Photo by Michael Dames
Speaking at a seminar titled “Hollywood in the Digital Age,” Epstein told an audience that the six major studios that control the motion picture industry are practiced in “the cult of deception,” employing the use of non-disclosure agreements and public relations filters to perpetuate the image of a glamorous movie culture that no longer exists. In the last 50 years, he said, the theatre-going population has dwindled from 90 million viewers per week to 25 million viewers, even though the population has more than doubled. The digital age, he added, promises an even smaller movie-theatre-going public.

“The myth of the box office is totally meaningless. The Associated Press reports it every week, they depict it as a weekly race,” he said. “But today most movies lose money at the box office. After all the deductions, they don’t bring back a penny. A studio is lucky to get 40 cents on the dollar.

“You will always have movie theatres mainly because teenagers want to get out of the house, and they don’t have the money to go to see sports, or music. But the movie theatre has become a launching platform, a place where [studios] try to establish their movie so it is engrained in the public mind, so that the audience wants to see the movie on cable, DVD, video and pay-per-view.”

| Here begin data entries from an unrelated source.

-- ==== Sys2Proof/Machine/Boot.lean ====
section
/-! DEFINITION. Resets, the boot and its firmware copies, the device's identity, and the fuse commands
(16_boot_security_management, R451 to R468). -/

namespace Sys2Proof.Machine

/-! ### The SPI NOR (R457) -/

/-- What an octet of the SPI NOR that nothing has written reads as (log entry 8). -/
def norInit (_ : Nat) : Byte := 0xFF

/-- Read `n` octets of the SPI NOR from offset `o`. -/
def State.norRead (s : State) (o : Nat) : Nat → List Byte
  | 0 => []
  | n + 1 => Tab.get norInit s.boot.nor o :: s.norRead (o + 1) n

/-- Write octets of the SPI NOR from offset `o`. -/
def State.norWrite (s : State) (o : Nat) : List Byte → State
  | [] => s
  | b :: t => State.norWrite { s with boot := { s.boot with nor := Tab.put norInit s.boot.nor o b } } (o + 1) t

/-- Where firmware copy A (0) or B (1) begins. -/
def copyBase (c : Nat) : Nat := 0x100000 + c * 0x400000

/-- Where the plan slot begins. -/
def planSlot : Nat := 0x1000000

/-- PREFERRED of the directory: 0 where its MAGIC or CRC is wrong. -/
def State.preferred (s : State) : Nat :=
  let d := s.norRead 0 12
  if beAt d 0 4 = 0x4F544244 ∧ leAt d 8 4 = (crc32c (d.take 8)).toNat then leAt d 4 1 % 2 else 0

/-! ### Fuses as sensed (R462) -/

/-- The slot holds a usable hash: its copies agree and it is not blank. -/
def State.slotUsable (s : State) (k : Nat) : Bool :=
  match s.keyHash? k with
  | some h => !allZero h
  | none => false

/-- SEC.ROLLBACK, SEC.KEYS and SEC.KEY_HASH show the fuses. -/
def State.senseFuses (s : State) : State :=
  let revoke := ((List.range 4).map (fun k => (s.revoked k).toNat * 2 ^ k)).sum
  let usable := ((List.range 4).map (fun k => (s.slotUsable k).toNat * 2 ^ k)).sum
  let s1 := ((s.wrN R.secRollback s.rollback).setF R.secKeys 3 0 revoke).setF R.secKeys 7 4 usable
  forEach (List.range 4) (fun k (x : State) =>
    x.wrWords (R.secKeyHash k) (wordsOf 12 (if s.slotUsable k then (s.keyHash? k).getD [] else []))) s1

/-- How many fields and bits have copies that disagree (R462). -/
def FuseSt.splits (f : FuseSt) : Nat :=
  ((List.range 4).filter (fun k => f.keyHash1.getD k [] != f.keyHash2.getD k [])).length +
  ones ((f.revoke1 ^^^ f.revoke2).setWidth 64) 4 + ones (f.rollback1 ^^^ f.rollback2) 64

/-! ### Resets (R451 to R453, R479) -/

/-- The transmitters of the lanes in use go electrically idle (R144, R479). -/
def State.lanesIdle (s : State) : State :=
  forEach (s.im.ports.filter (fun p => s.link p != Link.disabled)) (fun p x =>
    forEach (s.portLanes p) (fun l y => y.emit (.lane l none)) x) s

/-- What no reset reaches: the waiting commands, fuses, SPI NOR, the pair line's level, and the model's own record. -/
def State.carry (s : State) (stage : Nat) : State :=
  { State.reset with
    pending := s.pending
    boot := { BootSt.reset with fuses := s.boot.fuses, nor := s.boot.nor, stage := stage }
    rdn := { RdnSt.reset with peerIn := s.rdn.peerIn }
    pwr := { State.reset.pwr with draws := s.pwr.draws }
    out := s.lanesIdle.out }

/-- The levels of the pair pins show in RDN.STATUS; `secondary` is the strap PAIR_ROLE. -/
def State.showPair (s : State) (secondary : Bool) : State :=
  (s.setBit R.rdnStatus 17 secondary).setBit R.rdnStatus 19 s.rdn.peerIn

/-- A reset input that was low for `cycles` AON cycles performs its reset (R516). -/
def longLow (cycles : Nat) : Bool := decide (25 ≤ cycles)

/-- PORST_ASSERT: PORST_N is low, so far for `cycles` AON cycles (R451, R516): everything is in reset, and PAIR_ACT_OUT is high
impedance. -/
def execPorstAssert (cycles : Nat) (s : State) : Answer :=
  .next (
    if longLow cycles then
      let s1 := s.carry 0
      { s1 with pwr := { s1.pwr with stopped := [0, 1, 2, 3] } }
    else s)

/-- POWER_ON_RESET: PORST_N is released (R451, R452, R455). `straps` are bits [30:24] of SEC.BOOT_STATUS: BOOT_SRC,
PAIR_ROLE, MGT_PORT_EN and SMB_ADDR. -/
def execPowerOnReset (straps : Nat) (s : State) : Answer :=
  .next (
    let s1 := ((s.carry 1).setF R.secBootStatus 30 24 straps).showPair (straps.testBit 2)
    forEach (List.range s1.boot.fuses.splits) (fun _ (x : State) => x.raise Src.fuseErr []) s1.senseFuses)

/-- Registers of the AON domain, which a warm reset keeps (R451, R453): the record of fault group 10, straps and fuses,
sensors, MGT.CURR_LIMIT and the lock of the PLLs. -/
def aonReg (k : Nat) : Bool :=
  k == R.fcrGSticky 10 || k == R.fcrGLive 10 || k == R.fcrGCoincide 10 || k == R.fcrGRaises 10 || k == R.pwrClkStatus ||
  (decide (R.mgtTempMax ≤ k) && decide (k ≤ R.mgtCurrLimit)) || k == R.secRollback ||
  (decide (R.secKeyHash 0 ≤ k) && decide (k < R.secKeyHash 4))

/-- Everything outside the AON domain is reset; DDR4 keeps its contents (R453). -/
def State.warm (s : State) (stage : Nat) : State :=
  let s1 := s.carry stage
  let s2 : State := { s1 with
    regs := s.regs.filter (fun e => aonReg e.1)
    mem := s.mem
    ddr := { s1.ddr with bad := s.ddr.bad }
    pwr := { s1.pwr with stopped := s.pwr.stopped, internalOsc := s.pwr.internalOsc, railOut := s.pwr.railOut }
    boot := { s1.boot with thermtrip := s.boot.thermtrip } }
  (((s2.setF R.secBootStatus 30 24 (s.getF R.secBootStatus 30 24)).setF R.secKeys 7 0 (s.getF R.secKeys 7 0)).showPair
    (s.bit R.rdnStatus 17))

/-- A warm reset (R453): not while PORST_N is low or after a thermal shutdown. -/
def State.warmReset (s : State) : State := if s.boot.stage = 0 then s else s.warm 1

/-- WARM_RESET: SYSRST_N is low, so far for `cycles` AON cycles (R453, R516). -/
def execWarmReset (cycles : Nat) (s : State) : Answer := .next (if longLow cycles then s.warmReset else s)

/-- Thermal shutdown (R479): the device stands still until PORST_N. -/
def State.shutDown (s : State) : State :=
  let s1 := s.warm 0
  let s2 : State := { s1 with
    boot := { s1.boot with shutdown := true, thermtrip := true }
    pwr := { s1.pwr with stopped := [0, 1, 2, 3] } }
  (s2.setPcie 0 0).setPcie 1 0

/-! ### Firmware copies (R458, R459) -/

/-- Four MiB. -/
def fwMax : Nat := 4 * mib

/-- The code of R54 or R459 that a firmware image earns, 0 when it is accepted. -/
def State.fwCode (s : State) (b : List Byte) : Nat :=
  let n := leAt b 0xC 4
  if (slice b 0 256).all (· == 0xFF) then 0x12
  else
    let bad :=
      if fwMax < n then
        plainIf (beAt b 0 4 != 0x4F544657 || leAt b 4 2 != 1 || leAt b 6 2 != 256) 0x01 <|>
        plainIf (leAt b 0xFC 4 != (crc32c (slice b 0 0xFC)).toNat) 0x02 <|> plainIf true 0x13
      else headerCheck 0x4F544657 fwMax b n false <|> s.signatureCheck b n ⟨false, none⟩
    match bad with
    | some r => r.1
    | none => 0

/-- The error field of copy `c` in SEC.BOOT_STATUS. -/
def State.setCopyErr (s : State) (c code : Nat) : State :=
  s.setF R.secBootStatus (15 + 8 * c) (8 + 8 * c) code

/-- The image `b` becomes the firmware that runs, from copy A (0), copy B (1) or RAM (2). -/
def State.takeFirmware (s : State) (b : List Byte) (copy : Nat) : State :=
  let n := leAt b 0xC 4
  let fw := slice b 0 n
  let s1 := ((s.setF R.secBootStatus 1 0 copy).wrN R.secFwSecVersion (leAt b 0x24 4)).setF R.secKeys 9 8 (sigSlot b n)
  let s2 := (s1.wrWords R.secFwDigest (wordsOf 12 (Config.sha384 (signedPart b n)))).wr64 R.mgtFwVersion (leAt b 0x18 8)
  { s2 with boot := { s2.boot with firmware := fw } }

/-- The next copy to try is read and verified; the last failure leaves RECOVERY. The answer tells whether stage 3 is
passed. -/
def State.tryCopies (s : State) : List Nat → State × Bool
  | [] => (s.setF R.secBootStatus 1 0 2, true)
  | c :: rest =>
    let b := s.norRead (copyBase c) fwMax
    let code := s.fwCode b
    let s1 := s.setCopyErr c code
    let s2 : State := { s1 with boot := { s1.boot with toTry := rest } }
    if code = 0 then (forEach rest (fun d (x : State) => x.setCopyErr d 0xFF) (s2.takeFirmware b c), true)
    else if rest.isEmpty then (s2.setF R.secBootStatus 1 0 2, true)
    else (s2, false)

/-- The copies in the order the boot ROM tries them. -/
def State.copyOrder (s : State) : List Nat := [s.preferred, 1 - s.preferred]

/-- Stage 2: PLLs locked, directory read; the host links show whether they are up. -/
def State.stageTwo (s : State) : State :=
  let s1 := forEach [0, 1, 2, 3] (fun i (x : State) => if x.pwr.stopped.contains i then x else x.setBit R.pwrClkStatus i true) s
  let s2 := forEach [0, 1] (fun h (x : State) => if x.pcie h = 0 then x.setPcie h 0 else x) s1
  { s2 with boot := { s2.boot with stage := 2, toTry := s2.copyOrder } }

/-- FW_COPY_VERIFY: stage 3 reads and verifies the next copy (R459); it passes stage 2 first. -/
def execFwCopyVerify (s : State) : Answer :=
  .next (
    if s.boot.stage = 1 ∨ s.boot.stage = 2 then
      let s1 := if s.boot.stage = 1 then s.stageTwo else s
      let r := s1.tryCopies s1.boot.toTry
      if r.2 then { r.1 with boot := { r.1.boot with stage := 3, toTry := [] } } else r.1
    else s)

/-! ### Identity (R466 to R468) -/

/-- The order n of the group of P-384 (FIPS 186-5). -/
def p384Order : Nat :=
  0xffffffffffffffffffffffffffffffffffffffffffffffffc7634d81f4372ddf581a0db248b0a77aecec196accc52973

/-- The octets of an ASCII text, without a terminator. -/
def ascii (t : String) : List Byte := t.toList.map (fun c => BitVec.ofNat 8 c.toNat)

/-- The private scalar d that key `k` and label `l` give (R467): c is the first 448 bits of the two HMACs, big-endian. -/
def keyScalar (k l : List Byte) : Nat :=
  let c := beNat (slice (Config.hmacSha384 k (l ++ [1]) ++ Config.hmacSha384 k (l ++ [2])) 0 56)
  c % (p384Order - 1) + 1

/-- The key pair of key `k` and label `l` (R467). -/
def deriveKey (k : List Byte) (l : String) : KeyPair :=
  let d := keyScalar k (ascii l)
  ⟨d, Config.p384Point d⟩

/-- The UDS as it reads: zeros once it is locked (R466). -/
def State.udsRead (s : State) : List Byte := if s.boot.udsLocked then List.replicate 48 0 else s.boot.fuses.uds

/-- FWID of the running firmware as SEC.FW_DIGEST shows it. -/
def State.fwid (s : State) : List Byte := s.rdBytes R.secFwDigest 12

/-- DICE_DERIVE: stage 4 derives CDI and the DeviceID and Alias keys, issues the Alias certificate and locks the UDS; an uncorrectable
UDS skips it (R462, R466 to R468). -/
def execDiceDerive (s : State) : Answer :=
  .next (
    if s.boot.stage ≠ 3 then s
    else
      let s1 : State := { s with boot := { s.boot with stage := 4 } }
      if s.boot.fuses.udsOk then
        let v := s.rdN R.secFwSecVersion
        let cdi := Config.hmacSha384 s.udsRead (s.fwid ++ leBytes 4 v ++ leBytes 1 (s.getF R.secKeys 9 8))
        let device := deriveKey s.udsRead "OT-1280 DeviceID"
        let own := deriveKey cdi "OT-1280 Alias"
        let serial := slice (Config.sha384 own.point) 0 20
        { s1 with boot := { s1.boot with
          cdi := cdi
          udsLocked := true
          deviceKey := some device
          aliasKey := some own
          aliasCert := Config.aliasCertificate device.scalar serial own.point v s.fwid } }
      else (s1.setBit R.secBootStatus 2 true).raise Src.fuseErr [])

/-! ### Stage 6 (R461) -/

/-- The plan slot's image is copied into the staging area, staged in place and committed in state NONE (R461). -/
def State.bootPlan (s : State) (unplaced : Bool) (ecc : List (Nat × Bool)) : State :=
  let n := leAt (s.norRead planSlot 256) 0xC 4
  let m := min n (16 * mib)
  let s1 := if s.getF (R.memChStatus 0) 2 0 = 2 then s.ddrWrite 0 (s.norRead planSlot m) else s
  let s2 := s1.wrN R.planLen m
  let s3 := Answer.state (execStage .mgmt false s2) s2
  if s3.planState = PS.staging then
    let s4 := Answer.state (execStagingDone none unplaced ecc s3) s3
    if s4.planState = PS.stagedPlan then Answer.state (execCommitReplan .mgmt false s4) s4 else s4
  else s3

/-- The firmware starts: the DeviceID key and the intermediate values of its derivation are erased (R460), BAR0 becomes accessible,
and BOOT_SRC says whether a plan is loaded (R455, R461). -/
def State.startFirmware (s : State) (unplaced : Bool) (ecc : List (Nat × Bool)) : State :=
  let s1 : State := { s with boot := { s.boot with stage := 6, cdi := [], deviceKey := none } }
  if s1.getF R.secBootStatus 25 24 < 2 then s1.bootPlan unplaced ecc else s1

/-- FW_START: stage 6 begins, unless the device is in RECOVERY. `unplaced` and `ecc` are what STAGING_DONE takes. -/
def execFwStart (unplaced : Bool) (ecc : List (Nat × Bool)) (s : State) : Answer :=
  .next (if s.boot.stage = 5 ∧ s.getF R.secBootStatus 1 0 ≠ 2 then s.startFirmware unplaced ecc else s)

/-! ### SEC commands (R463 to R465) -/

/-- A SEC command: only the management plane may issue one (R465). -/
def State.secCommand (s : State) (req : Requester) (f : State → State) : State :=
  s.guarded req R.secCmd (fun s =>
    if isMgmt (s.acting req) then
      (if s.bit R.secStatus 0 then s.result R.secStatus Code.state else f s)
    else s.inc R.secCmdDrop)

/-- Replace the fuse array and show it. -/
def State.program (s : State) (f : FuseSt) : State := State.senseFuses { s with boot := { s.boot with fuses := f } }

/-- ROLLBACK_SET (R463). -/
def execRollbackSet (req : Requester) (s : State) : Answer :=
  .next (s.secCommand req (fun s =>
    let v := s.getF R.secArg 6 0
    if v ≤ s.rollback then s.result R.secStatus Code.ok
    else if 64 < v ∨ s.rdN R.secFwSecVersion < v ∨ (s.hasPlan ∧ s.im.secVersion < v) then s.result R.secStatus Code.check
    else
      let m := BitVec.ofNat 64 (2 ^ v - 1)
      let f := s.boot.fuses
      (s.program { f with rollback1 := f.rollback1 ||| m, rollback2 := f.rollback2 ||| m }).result R.secStatus Code.ok))

/-- REVOKE (R464). -/
def execRevoke (req : Requester) (s : State) : Answer :=
  .next (s.secCommand req (fun s =>
    let k := s.getF R.secArg 1 0
    let left := (List.range 4).filter (fun j => s.slotUsable j && !s.revoked j)
    if s.revoked k then s.result R.secStatus Code.state
    else if k = s.getF R.secKeys 9 8 ∨ (s.hasPlan ∧ k = s.im.keySlot) ∨ left = [k] then s.result R.secStatus Code.check
    else
      let m := BitVec.ofNat 4 (2 ^ k)
      let f := s.boot.fuses
      (s.program { f with revoke1 := f.revoke1 ||| m, revoke2 := f.revoke2 ||| m }).result R.secStatus Code.ok))

/-- KEY_WRITE (R464). -/
def execKeyWrite (req : Requester) (s : State) : Answer :=
  .next (s.secCommand req (fun s =>
    let k := s.getF R.secArg 1 0
    let f := s.boot.fuses
    if allZero (f.keyHash1.getD k []) && allZero (f.keyHash2.getD k []) && !s.revoked k then
      let h := s.rdBytes R.secKeyStage 12
      (s.program { f with keyHash1 := f.keyHash1.set k h, keyHash2 := f.keyHash2.set k h }).result R.secStatus Code.ok
    else s.result R.secStatus Code.state))

/-- A reserved SEC command completes with STATE (R465). -/
def execSecCmdReserved (req : Requester) (s : State) : Answer :=
  .next (s.secCommand req (fun s => s.result R.secStatus Code.state))

end Sys2Proof.Machine
end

Epstein fielded questions from the audience and from Everette Dennis, Ph.D., Distinguished Felix E. Larkin Professor in the Graduate School of Business. Epstein’s book pulls back the veil on the budgeting and marketing of major motion pictures. The studios, according to him, make it “far more difficult than the CIA” to uncover such information. The book addresses the social and economic history of Hollywood and identifies the six studios that control the industry—Disney, Fox, Paramount, Sony, Universal and Warner Brothers.

He said these studios take turns opening blockbuster movies each the year in the 10 or 15 large-turnout weekends, such as July 4, Labor Day, and Thanksgiving. These corporate parents have also bought all of the TV channels and almost all the cable stations in the nation, “because it is a business in controlling intellectual property.”

“It is a system designed to squeeze as much money [as possible] out of each platform.” He said that the most predictable form of making money on a blockbuster is franchising and animations—toys and tie-ins. In fact, he said, “Sony exists now on [one] product—Spiderman!”

The notion of a Hollywood “movie set” is becoming obsolete, he said, as movies incorporate digital and special effects, which sometimes—as in the case with Lord Of The Rings—account for 90 percent of screen footage.

“Technically, the film business—the cameras and projection—will become more digital and less analog. It allows a greater amount of control and lower costs,” he said. “And the movie itself will be easily accessible to the world public—much more than now—by simply being downloaded. People will be able to get any movie they want, when they want.”

Epstein said that the piracy of intellectual property is the biggest issue facing Hollywood studios in the coming decade.

With improvements in the technology of cell phones, iPods and other wi-fi systems, it is only a question of time, Epstein said, before the movie business goes to “simultaneous release” of movies in theatres, DVD, pay-per-view and video-on-demand.

In order to fully control piracy with so many distribution routes, he said, studios must work with governments and the Motion Picture Association of America to create the concept that piracy is theft.

“You can create social behavior if you create sanctions against [theft],” he said. “If the Chinese government said that you’d get 10 years in prison for [bootlegs], all the video shops in Shanghai would close.”

Another weapon against piracy is the lowering of the price of DVDs, an economic solution he believes is viable given the profit margins of large studios.

“If you could buy a new DVD for $2.99, would you go out and buy a badly filmed copy for $1?”

Epstein, a former economics professor at the Massachusetts Institute of Technology, writes “The Hollywood Economist” column for the online magazine, SLATE. The event was sponsored by the Asian Business Network and the Center for Communications and the Media and Entertainment Alliance.